Overall, conceptual couplings are more affected by the difference in granularity than evolutionary couplings. For the conceptual couplings, going from the coarse granularity of files to the finer granularity of methods resulted in the reduction of the sizes of the documents. The documents were reduced in terms (and frequency). That is, a file is typically much “bigger” than a method. Previous works on the application of information retrieval techniques in software engineering have observed a similar sensitivity trend with respect to the size of the document and the accuracy of the intended tasks (Revelle et al. 2011). For the evolutionary couplings, only the co-change information in commits was utilized for evolutionary couplings. The accuracy difference from the file level to the method level was due to the fact that there was no one-to-one mapping between file and method changes in commits. That is, not all the files that were involved in the commits had method-level changes. On the other hand, there were files with multiple method level changes. As a result, despite of a correct recommendation of an impact set at the file level, there was no corresponding recommendation at the method level. It is interesting to note that there was also an observation on the opposite end of the spectrum. That is, we observed a gain in accuracy at the method level over the file level (precision of 11% over 6% for Apache). The “false” couplings inferred at the file level granularity from the training set (e.g., f1→ f2) were not repeated in the testing set (f1→ f3). The method-level couplings identified from a single file (e.g., m1→ m2 from the file f1) in the training set were repeated in the testing set (e.g., m1→ m2 in the file f1). Overall, the accuracy difference for evolutionary couplings across the granularly levels do not show a sharp change. Regardless of the decrease in accuracy of the standalone techniques, when the two are combined there exists a statistically significant improvement in accuracy. Generally, only a small portion of correct methods identified by both techniques overlap, i.e., they exhibit orthogonality. This allows their combination to provide an enriched set of correct methods.
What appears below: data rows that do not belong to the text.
-- ==== Sys2Proof/Laws/Units.lean ====
section
/-! SUPPORT. The numbered units of a part, ports, rings, streams, detectors, groups and strobes: each reads as it was
last set, the others stay, and nothing else changes. -/

namespace Sys2Proof.Machine

theorem State.port_setPort_same {s : State} {n : Nat} {x : ChvPort} (h : n < s.chv.ports.length) :
    (s.setPort n x).port n = x := by
  simp [State.port, State.setPort, h]

theorem State.port_setPort_ne {s : State} {n k : Nat} {x : ChvPort} (h : k ≠ n) : (s.setPort n x).port k = s.port k := by
  simp [State.port, State.setPort, Ne.symm h]

@[simp] theorem State.setPort_regs (s : State) (n : Nat) (x : ChvPort) : (s.setPort n x).regs = s.regs := rfl

@[simp] theorem State.setPort_length (s : State) (n : Nat) (x : ChvPort) :
    (s.setPort n x).chv.ports.length = s.chv.ports.length := by
  simp [State.setPort]

theorem Changes.setPort (s : State) (n : Nat) (x : ChvPort) : Changes [.chv] [] s (s.setPort n x) :=
  ⟨fun p hp => by cases p <;> first | exact absurd (by decide) hp | rfl, RegsSame.of_regs rfl⟩

theorem State.ring_setRing_same {s : State} {n : Nat} {x : Ring} (h : n < s.dma.rings.length) :
    (s.setRing n x).ring n = x := by
  simp [State.ring, State.setRing, h]

theorem State.ring_setRing_ne {s : State} {n k : Nat} {x : Ring} (h : k ≠ n) : (s.setRing n x).ring k = s.ring k := by
  simp [State.ring, State.setRing, Ne.symm h]

@[simp] theorem State.setRing_regs (s : State) (n : Nat) (x : Ring) : (s.setRing n x).regs = s.regs := rfl

@[simp] theorem State.setRing_length (s : State) (n : Nat) (x : Ring) :
    (s.setRing n x).dma.rings.length = s.dma.rings.length := by
  simp [State.setRing]

theorem Changes.setRing (s : State) (n : Nat) (x : Ring) : Changes [.dma] [] s (s.setRing n x) :=
  ⟨fun p hp => by cases p <;> first | exact absurd (by decide) hp | rfl, RegsSame.of_regs rfl⟩

theorem State.stream_setStream_same {s : State} {n : Nat} {x : Stream} (h : n < s.pip.streams.length) :
    (s.setStream n x).stream n = x := by
  simp [State.stream, State.setStream, h]

theorem State.stream_setStream_ne {s : State} {n k : Nat} {x : Stream} (h : k ≠ n) : (s.setStream n x).stream k = s.stream k := by
  simp [State.stream, State.setStream, Ne.symm h]

@[simp] theorem State.setStream_regs (s : State) (n : Nat) (x : Stream) : (s.setStream n x).regs = s.regs := rfl

@[simp] theorem State.setStream_length (s : State) (n : Nat) (x : Stream) :
    (s.setStream n x).pip.streams.length = s.pip.streams.length := by
  simp [State.setStream]

theorem Changes.setStream (s : State) (n : Nat) (x : Stream) : Changes [.pip] [] s (s.setStream n x) :=
  ⟨fun p hp => by cases p <;> first | exact absurd (by decide) hp | rfl, RegsSame.of_regs rfl⟩

theorem State.det_setDet_same {s : State} {n : Nat} {x : Det} (h : n < s.lfl.dets.length) :
    (s.setDet n x).det n = x := by
  simp [State.det, State.setDet, h]

theorem State.det_setDet_ne {s : State} {n k : Nat} {x : Det} (h : k ≠ n) : (s.setDet n x).det k = s.det k := by
  simp [State.det, State.setDet, Ne.symm h]

@[simp] theorem State.setDet_regs (s : State) (n : Nat) (x : Det) : (s.setDet n x).regs = s.regs := rfl

@[simp] theorem State.setDet_length (s : State) (n : Nat) (x : Det) :
    (s.setDet n x).lfl.dets.length = s.lfl.dets.length := by
  simp [State.setDet]

theorem Changes.setDet (s : State) (n : Nat) (x : Det) : Changes [.lfl] [] s (s.setDet n x) :=
  ⟨fun p hp => by cases p <;> first | exact absurd (by decide) hp | rfl, RegsSame.of_regs rfl⟩

theorem State.pix_setPix_same {s : State} {n : Nat} {x : GroupPix} (h : n < s.arr.groups.length) :
    (s.setPix n x).pix n = x := by
  simp [State.pix, State.setPix, h]

theorem State.pix_setPix_ne {s : State} {n k : Nat} {x : GroupPix} (h : k ≠ n) : (s.setPix n x).pix k = s.pix k := by
  simp [State.pix, State.setPix, Ne.symm h]

@[simp] theorem State.setPix_regs (s : State) (n : Nat) (x : GroupPix) : (s.setPix n x).regs = s.regs := rfl

@[simp] theorem State.setPix_length (s : State) (n : Nat) (x : GroupPix) :
    (s.setPix n x).arr.groups.length = s.arr.groups.length := by
  simp [State.setPix]

theorem Changes.setPix (s : State) (n : Nat) (x : GroupPix) : Changes [.arr] [] s (s.setPix n x) :=
  ⟨fun p hp => by cases p <;> first | exact absurd (by decide) hp | rfl, RegsSame.of_regs rfl⟩

theorem State.strobe_setStrobe_same {s : State} {n : Nat} {x : StrobePin} (h : n < s.arr.strobes.length) :
    (s.setStrobe n x).strobe n = x := by
  simp [State.strobe, State.setStrobe, h]

theorem State.strobe_setStrobe_ne {s : State} {n k : Nat} {x : StrobePin} (h : k ≠ n) : (s.setStrobe n x).strobe k = s.strobe k := by
  simp [State.strobe, State.setStrobe, Ne.symm h]

@[simp] theorem State.setStrobe_regs (s : State) (n : Nat) (x : StrobePin) : (s.setStrobe n x).regs = s.regs := rfl

@[simp] theorem State.setStrobe_length (s : State) (n : Nat) (x : StrobePin) :
    (s.setStrobe n x).arr.strobes.length = s.arr.strobes.length := by
  simp [State.setStrobe]

theorem Changes.setStrobe (s : State) (n : Nat) (x : StrobePin) : Changes [.arr] [] s (s.setStrobe n x) :=
  ⟨fun p hp => by cases p <;> first | exact absurd (by decide) hp | rfl, RegsSame.of_regs rfl⟩

/-- With no capture waiting for an input event, an input event takes none (R71, R72). -/
theorem State.takeCaptures_none {s : State} {n : Nat} (h : (s.cnt n).captDue = []) :
    s.takeCaptures n = s.setCnt n (s.cnt n) := by
  have : { s.cnt n with captDue := [] } = s.cnt n := by rw [← h]
  simp [State.takeCaptures, h, this]

/-- What a message of MSI-X can do (R342): it leaves, or its pending bit is set. -/
theorem Changes.sendMsix (s : State) (v : Nat) : Changes [.dma, .outbox] [] s (s.sendMsix v) := by
  unfold State.sendMsix
  split
  · exact ⟨fun p hp => by cases p <;> first | exact absurd (by decide) hp | rfl, RegsSame.of_regs rfl⟩
  · exact (Changes.emit s _).mono (by decide) (by simp)

/-- A port that is to train again (R287): it powers up at once, or waits for the lock of PLL-T and PLL-C. -/
theorem Changes.restartPort (s : State) (p : Nat) :
    Changes [.chv, .regs] [F.CHV_PORT_STAT_STATE p] s (s.restartPort p) := by
  unfold State.restartPort
  split
  · exact ((Changes.setPort s p _).mono (by decide) (by simp)).trans ((Changes.setReg _ _ _).mono (by decide) (by simp))
  · exact (Changes.setPort s p _).mono (by decide) (by simp)

end Sys2Proof.Machine
end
Tables 6 and 7 present the results for impact analysis while using the file and method granularity levels respectively. In general, our results indicate that granularity indeed impacts accuracy. In many cases the decrease in accuracy is quite noticeable. For example, for μ = 30 in for iBatis, conceptual couplings yield decreasing F-measure values from 24% to 15% and evolutionary couplings yield decreasing F-measure value from 7% to 3%. Similar trends occur for all the software systems considered. One point of interest is the fact that for the method level granularity, evolutionary couplings provided better accuracy results for ArgoUML while conceptual couplings provided generally better results at file level granularity.

Our results indicate that the level of granularity does impact the accuracy of both standalone techniques and their combinations. Although finer granularity decreases accuracy of all approaches, it does not prevent the combination of the two from outperforming the standalone techniques. That is, the gain acquired by combining conceptual and evolutionary coupling exists regardless of the granularity considered in this study. For both file-level and method-level granularity levels, combining conceptual and evolutionary information delivers accuracy superior to either standalone technique.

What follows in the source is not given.